I'm not sure at this moment what DE the OP is using, but for the sake of this post, I'll assume you're using some combination of Xfce and/or KDE for the DE and the apps you use.

Previously (Slack 11) I used KDE, but currently I'm using Xfce but I still use Konqueror, Kwrite, and other KDE apps sometimes.

Here's a bunch of stuff I came up with, in not really any particular order, all of which has to do with how Firefox deals with MIME types and opening external applications.

Info: I can't clearly distinguish between the functions of the about:config entries, versus what's contained in the ~/.mozilla/firefox/<your-profile>/mimeTypes.rdf file, and how each or both of them influence how external content is handled. So, I'll just provide all possible information here, and everyone can do what they like with it

Before deciding to do anything at all, based on what I write here, please read the entire post. There appears to be (as usual) more than one way to skin this fox.

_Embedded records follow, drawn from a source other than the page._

/-- The encoding of NEW: op 1 with the rotation code, every other operand bit 0 (R103, R105). -/
theorem decode_request_new_iff {q : Request} {r : Rotation} (hq : q.op = 0x1#4) :
    decode (.request q) = .ok (.new r) ↔ q.a = 0#32 ∧ q.b = 0#32 ∧ q.v = 0#16 ∧ q.r = r.bits := by
  have hr : reservedOp q.op = false := by rw [hq]; rfl
  have hi : requestInstr q = .ok (.new (rotationOfBits q.r)) := by simp [requestInstr, hq]
  rw [decode_request_ok_iff, unusedAreZero_iff_of_rotation_operand (by simp [hq]), hi, ← rotationOfBits_eq_iff]
  simp [hr, and_assoc]

/-! ## NEW (R170) -/

theorem exec_new_accepted {r : Rotation} {s : State} (hs : s.seq = .idle) (hl : s.life = .absent ∨ s.life = .released) :
    exec (.new r) s = .next ((s.construct r).respond .okUnit) :=
  accept_of_idle (rule := newRule r) hs (by rcases hl with hl | hl <;> rw [hl] <;> rfl)

/-- Settles O17: the gate by the lifecycle, the construction values, and the encoding of NEW. -/
theorem newConstructsTheInstance : Obligations.NewConstructsTheInstance := by
  intro r s hs
  refine ⟨fun hl => ⟨Memory.zero, ?_, Memory.zero_read⟩, fun hl => ?_, fun hl => ?_, fun q => decode_request_new_iff⟩
  · rw [exec_new_accepted hs hl, State.respond, ← hs]
    rfl
  · exact exec_refused hs (by rw [hl]; rfl)
  · exact exec_refused hs (by rw [hl]; rfl)

/-! ## The D/C latch under actions that do not drive the line (R33) -/

theorem dcAfterOk_of_ne_dcSet {a : Action} (h : ∀ l, .dcSet l ≠ a) (d : DcLatch) : dcAfterOk a d = d := by
  cases a with
  | dcSet l => exact absurd rfl (h l)
  | write | rstSet | delay => rfl

theorem dcAfterErr_of_ne_dcSet {a : Action} (h : ∀ l, .dcSet l ≠ a) (d : DcLatch) : dcAfterErr a d = d := by
  cases a with
  | dcSet l => exact absurd rfl (h l)
  | write | rstSet | delay => rfl

/-- Actions without a DcSet leave the latch, whatever the environment answers. -/
theorem runActions_dc_of_no_dcSet {op : Instr} {k : Nat} {as : List Action} {s : State} (h : ∀ l, .dcSet l ∉ as) :
    (runActions op k as s).dc = s.dc := by
  induction as generalizing k s with
  | nil => exact State.complete_dc s op
  | cons a as ih =>
    simp only [List.mem_cons, not_or, forall_and] at h
    obtain ⟨ha, has⟩ := h
    rw [runActions]
    cases nextReply a s.replies with
    | ok rest => exact (ih has).trans (dcAfterOk_of_ne_dcSet ha s.dc)
    | err e v rest => exact dcAfterErr_of_ne_dcSet ha s.dc
    | silent => rfl

/-- Actions without a DcSet write no block state but `seq` and `resp` (R174). -/
theorem runActions_eq_of_no_dcSet {op : Instr} {k : Nat} {as : List Action} {s : State} (h : ∀ l, .dcSet l ∉ as) :
    runActions op k as s = { s with
      seq := (runActions op k as s).seq, resp := (runActions op k as s).resp,
      trace := (runActions op k as s).trace, replies := (runActions op k as s).replies } := by
  obtain ⟨hlife, hrot, hfb, hin, hca, hcfg⟩ := runActions_frame op k as s
  rw [← hlife, ← hrot, ← hfb, ← hin, ← hca, ← hcfg, ← runActions_dc_of_no_dcSet (op := op) (k := k) h]

/-! ## RESET (R173, R174) -/

theorem dcSet_not_mem_resetActions (l : DcLevel) : .dcSet l ∉ resetActions := by
  simp [resetActions]

/-- RESET on a live Idle block runs its five actions. -/
theorem exec_reset {s : State} (h : s.ready) : exec .reset s = .next (runActions .reset 0 resetActions s) := by
  obtain ⟨hs, hl⟩ := h
  exact accept_of_idle (rule := start .reset) hs (hl ▸ instrGate_live rfl)

/-- Settles O19: RESET is held and leaves the block, or runs its five actions, of which none is a DcSet. -/
theorem resetWritesOnlySeqAndResp : Obligations.ResetWritesOnlySeqAndResp := by
  intro s t h
  rcases exec_cases h with ⟨-, rfl⟩ | ⟨hs, hg, -⟩
  · rfl
  · rw [exec_reset ⟨hs, live_of_instrGate rfl hg⟩] at h
    cases h
    exact runActions_eq_of_no_dcSet dcSet_not_mem_resetActions

/-- Where an action fails after others were answered Ok, the operation ends there and emits nothing more (R274). -/
theorem runActions_err_after_ok {op : Instr} {k : Nat} {pre post : List Action} {a : Action} {s : State} {e : Nat}
    {v : Resp} {rest : List Answer} (hr : s.replies = List.replicate (demand pre) .ok ++ .err e :: rest)
    (hn : nextReply a (.err e :: rest) = .err e v rest) :
    runActions op k (pre ++ a :: post) s = (s.ran op k pre (.err e :: rest)).answeredErr a e v rest := by
  rw [runActions_append hr]
  exact runActions_cons_err hn

/-- RESET with the failing RstSet at any place: a PinError, and no later action. -/
theorem exec_reset_err {pre post : List Action} {l : PinLevel} {s : State} {e : Nat} {rest : List Answer} (h : s.ready)
    (hsplit : resetActions = pre ++ .rstSet l :: post)
    (hr : s.replies = List.replicate (demand pre) .ok ++ .err e :: rest) :
    exec .reset s = .next { s with
      replies := rest, resp := some (.pinErr ⟨e⟩), trace := s.trace ++ (okEvents pre ++ [⟨.rstSet l, .err e⟩]) } := by
  have hrun := exec_reset h
  rw [hsplit, runActions_err_after_ok hr rfl] at hrun
  obtain ⟨hs, -⟩ := h
  rw [hrun, resetWritesOnlySeqAndResp s _ hrun, ← List.append_assoc, State.answeredErr_seq, ← hs]
  rfl

/-- Settles O18: all five answered Ok, or one of the three RstSets failing. -/
theorem resetPulsesTheLine : Obligations.ResetPulsesTheLine := by
  refine ⟨encodedPlainly_of_no_operands rfl (by decide) fun q hq => by simp [requestInstr, hq], fun s h =>
    ⟨fun rest hr => ?_, fun e rest hr => ?_, fun e rest hr => ?_, fun e rest hr => ?_⟩⟩
  · have hrun := exec_reset h
    obtain ⟨hs, -⟩ := h
    rw [hrun, runActions_ok (rest := rest) hr, State.complete_eq, ← hs]
    rfl
  · exact exec_reset_err (pre := []) h rfl hr
  · exact exec_reset_err (pre := [.rstSet .high, .delay 1]) h rfl hr
  · exact exec_reset_err (pre := [.rstSet .high, .delay 1, .rstSet .low, .delay 10]) h rfl hr

/-! ## INIT (R176, R177) -/

/-- The trace of a list of sends that were all answered Ok is the trace of their bytes (R130). -/
theorem okEvents_flatMap_wireActions {is : List Instr} {commands : List (List Byte)}
    (h : is.map encode = commands.map Fetch.send) : okEvents (is.flatMap wireActions) = sentOk commands := by
  induction is generalizing commands with
  | nil => rw [List.map_eq_nil_iff.mp h.symm]; rfl
  | cons i is ih =>
    obtain ⟨bytes, commands, rfl, hi, his⟩ := List.map_eq_cons_iff.mp h.symm
    rw [List.flatMap_cons, okEvents_append, ih his.symm, wireActions_of_encode_send hi.symm]
    rfl

/-- The bytes of the fourteen commands, with the parameter bytes whole: their nibbles are packed again. -/
theorem map_encode_initCommands (c : Config) (rot : Rotation) : (initCommands c rot).map encode =
    List.map Fetch.send [[0xAE#8], [0xB3#8, c.clockDivByte], [0xA8#8, 0x3F#8], [0xA2#8, 0x00#8], [0xA1#8, 0x00#8],
      [0xA0#8, remapByte c rot], [0x81#8, 0x91#8], [0x82#8, 0x50#8], [0x83#8, 0x7D#8], [0xB1#8, c.preChargeByte],
      [0xBE#8, c.vcomhByte], [0xA4#8], [0xA6#8], [0xAF#8]] := by
  simp [initCommands, contrastCommands, encode, clockDivOperand, preChargeOperand]

/-- Settles O20: the actions of INIT are those of its fourteen commands, of which each takes two answers. -/
theorem initSendsTheFourteenCommands : Obligations.InitSendsTheFourteenCommands := by
  refine ⟨encodedPlainly_of_no_operands rfl (by decide) fun q hq => by simp [requestInstr, hq], ?_⟩
  rintro s rest ⟨hs, hl⟩ hr
  have hexec : exec .init s = start .init s := accept_of_idle hs (hl ▸ instrGate_live rfl)
  have hdemand : demand (actionsOf .init s) = 28 := demand_flatMap_wireActions (kind_of_mem_initCommands s.cfg s.rot)
  have htrace := okEvents_flatMap_wireActions (map_encode_initCommands s.cfg s.rot)
  rw [hexec, start_host_ok rfl (hdemand ▸ hr), State.sent, ← htrace, State.respond, ← hs]
  rfl

end Sys2Proof.Machine

/-! The framebuffer operations (42_display_pixels.md): the pixel mapper of R203 at the native and at the turned rotations, CLEAR,
and SET_PIXEL. -/

namespace Sys2Proof.Machine

/-! ## The pixel mapper (R202, R203, R205) -/

theorem isTurned_eq_false_iff {rot : Rotation} : isTurned rot = false ↔ rot = .deg0 ∨ rot = .deg180 := by
  cases rot <;> decide

theorem isTurned_eq_true_iff {rot : Rotation} : isTurned rot = true ↔ rot = .deg90 ∨ rot = .deg270 := by
  cases rot <;> decide

theorem axisIndex_native {rot : Rotation} (h : isTurned rot = false) (x y i : Nat) :
    axisIndex rot x y = some i ↔ x < 96 ∧ i = (y * 96 + x) * 2 := by
  simp [axisIndex, h, nativeWidth_eq, eq_comm]

theorem axisIndex_turned {rot : Rotation} (h : isTurned rot = true) (x y i : Nat) :
    axisIndex rot x y = some i ↔ y < 96 ∧ i = (y * 64 + x) * 2 := by
  simp [axisIndex, h, nativeWidth_eq, nativeHeight_eq, eq_comm]

/-- The mapper is the axis index with the final check: the pixel's second byte is at most the last one (R205). -/
theorem pixelIndex_eq_some_iff {rot : Rotation} {x y i : Nat} :
    pixelIndex rot x y = some i ↔ axisIndex rot x y = some i ∧ i + 1 ≤ 12287 := by
  unfold pixelIndex
  cases axisIndex rot x y with
  | none => simp
  | some j =>
    have hlen := fbLen_eq
    simp only [Option.ite_none_left_eq_some, Option.some.injEq]
    omega

theorem pixelIndex_native {rot : Rotation} (h : isTurned rot = false) (x y i : Nat) :
    pixelIndex rot x y = some i ↔ x < 96 ∧ i = (y * 96 + x) * 2 ∧ i + 1 ≤ 12287 := by
  rw [pixelIndex_eq_some_iff, axisIndex_native h, and_assoc]

theorem pixelIndex_turned {rot : Rotation} (h : isTurned rot = true) (x y i : Nat) :
    pixelIndex rot x y = some i ↔ y < 96 ∧ i = (y * 64 + x) * 2 ∧ i + 1 ≤ 12287 := by
  rw [pixelIndex_eq_some_iff, axisIndex_turned h, and_assoc]

/-- Settles O24: one formula at the native rotations, the other at the turned ones. -/
theorem pixelIndexFormula : Obligations.PixelIndexFormula := by
  intro rot x y i
  rw [← isTurned_eq_false_iff, ← isTurned_eq_true_iff]
  cases h : isTurned rot with
  | false => simp [pixelIndex_native h]
  | true => simp [pixelIndex_turned h]

/-! ## Which coordinates are written (R206, R207) -/

/-- With x inside a row, the final check is the missing check of y against H: 64 × 96 is the number of pixels (R206). -/
theorem exists_pixelIndex_native {rot : Rotation} (h : isTurned rot = false) (x y : Nat) :
    (∃ i, pixelIndex rot x y = some i) ↔ x < 96 ∧ y < 64 := by
  simp only [pixelIndex_native h]
  constructor
  · rintro ⟨i, hx, rfl, hi⟩
    exact ⟨hx, by omega⟩
  · rintro ⟨hx, hy⟩
    exact ⟨_, hx, rfl, by omega⟩

/-- x and y are the remainder and the quotient by 96 of half the offset. -/
theorem pixelIndex_native_injective {rot : Rotation} (h : isTurned rot = false) {x y x' y' i : Nat}
    (h₁ : pixelIndex rot x y = some i) (h₂ : pixelIndex rot x' y' = some i) : x = x' ∧ y = y' := by
  obtain ⟨hx, hi, -⟩ := (pixelIndex_native h x y i).mp h₁
  obtain ⟨hx', hi', -⟩ := (pixelIndex_native h x' y' i).mp h₂
  omega

/-- Settles O25: the final check bounds y, and an offset gives its coordinate back. -/
theorem nativeMapperIsExact : Obligations.NativeMapperIsExact := by
  intro rot hrot
  have h := isTurned_eq_false_iff.mpr hrot
  exact ⟨exists_pixelIndex_native h, fun _ _ _ _ _ => pixelIndex_native_injective h⟩

theorem exists_pixelIndex_turned {rot : Rotation} (h : isTurned rot = true) (x y : Nat) :
    (∃ i, pixelIndex rot x y = some i) ↔ y < 96 ∧ y * 64 + x ≤ 6143 := by
  simp only [pixelIndex_turned h]
  constructor
  · rintro ⟨i, hy, rfl, hi⟩
    exact ⟨hy, by omega⟩
  · rintro ⟨hy, hp⟩
    exact ⟨_, hy, rfl, by omega⟩

/-- The offset depends on the pixel number y × 64 + x alone, so the coordinate of that number inside the panel has it too
(R207). -/
theorem pixelIndex_turned_alias {rot : Rotation} (h : isTurned rot = true) {x y i : Nat}
    (hi : pixelIndex rot x y = some i) :
    pixelIndex rot ((y * 64 + x) % 64) ((y * 64 + x) / 64) = some i := by
  obtain ⟨-, hp, hlast⟩ := (pixelIndex_turned h x y i).mp hi
  exact (pixelIndex_turned h _ _ i).mpr ⟨by omega, by omega, hlast⟩

/-- Settles O26: x is bounded by the final check alone, and a large x falls on a later row. -/
theorem turnedMapperAliases : Obligations.TurnedMapperAliases := by
  intro rot hrot x y
  have h := isTurned_eq_true_iff.mpr hrot
  refine ⟨exists_pixelIndex_turned h x y, fun i hi => ⟨?_, pixelIndex_turned_alias h hi⟩⟩
  obtain ⟨-, hp, -⟩ := (pixelIndex_turned h x y i).mp hi
  rw [hp, Nat.mul_comm]

/-! ## Operations without actions on a live Idle block (R104) -/

theorem accept_of_ready {i : Instr} {rule : State → Host.Outcome State Fault Refusal} {s : State} (h : s.ready)
    (hi : i.kind = .operate) : accept i rule s = rule s := by
  obtain ⟨hs, hl⟩ := h
  exact accept_of_idle hs (hl ▸ instrGate_live hi)

/-! ## CLEAR (R200) -/

/-- Settles O23: CLEAR leaves the framebuffer of zeros, and its op uses no operand bit. -/
theorem clearZeroesTheFramebuffer : Obligations.ClearZeroesTheFramebuffer := by
  refine ⟨encodedPlainly_of_no_operands rfl (by decide) fun q hq => by simp [requestInstr, hq], fun s h =>
    ⟨Memory.zero, ?_, Memory.zero_read⟩⟩
  have hexec : exec .clear s = clearRule s := accept_of_ready h rfl
  obtain ⟨hs, -⟩ := h
  simp only [hexec, clearRule, State.respond, hs]

/-! ## SET_PIXEL (R204) -/

/-- SET_PIXEL uses every operand bit but those of `r`. -/
theorem unusedAreZero_iff_of_pixel_operands {q : Request} (h : q.op.toNat = 5) :
    unusedAreZero q = true ↔ q.r = 0#2 := by
  rw [unusedAreZero_iff]
  simp [h]

theorem decode_request_setPixel_iff {q : Request} {x y : Word32} {v : Word16} (hq : q.op = 0x5#4) :
    decode (.request q) = .ok (.setPixel x y v) ↔ q.a = x ∧ q.b = y ∧ q.v = v ∧ q.r = 0#2 := by
  have hr : reservedOp q.op = false := by rw [hq]; rfl
  have hi : requestInstr q = .ok (.setPixel q.a q.b q.v) := by simp [requestInstr, hq]
  rw [decode_request_ok_iff, unusedAreZero_iff_of_pixel_operands (by simp [hq]), hi, Except.ok.injEq,
    Instr.setPixel.injEq]
  tauto

/-- The framebuffer after the two bytes of a pixel: v[15:8] at i, v[7:0] after it, and every other byte as before. -/
theorem Memory.read_putBytes_pixel {m : Memory} (hm : m.wf = true) {i : Nat} (hi : i < fbLen) (v : Word16) (j : Nat) :
    (m.putBytes i (pixelBytes v)).read j =
      if j = i + 1 then v.extractLsb' 0 8 else if j = i then v.extractLsb' 8 8 else m.read j := by
  rw [pixelBytes, Memory.putBytes, Memory.putBytes, Memory.putBytes, Memory.read_put (Memory.put_wf hm hi),
    Memory.read_put hm]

NOTE #1: To see or change the action that Firefox 3.5+ takes, when encountering content that it has ALREADY ENCOUNTERED once, you can use Edit -> Preferences -> Applications. The stuff you see in there, corresponds to the "mimeTypes.rdf" file, which will be discussed below. This stuff gets configured when you use the dialog box "Select application to open this with".

Section 1: Make FF use KDE apps to open stuff:
(there's surely a way to do a similar thing with Xfce apps, but I haven't looked into it; maybe someone else can add that section.)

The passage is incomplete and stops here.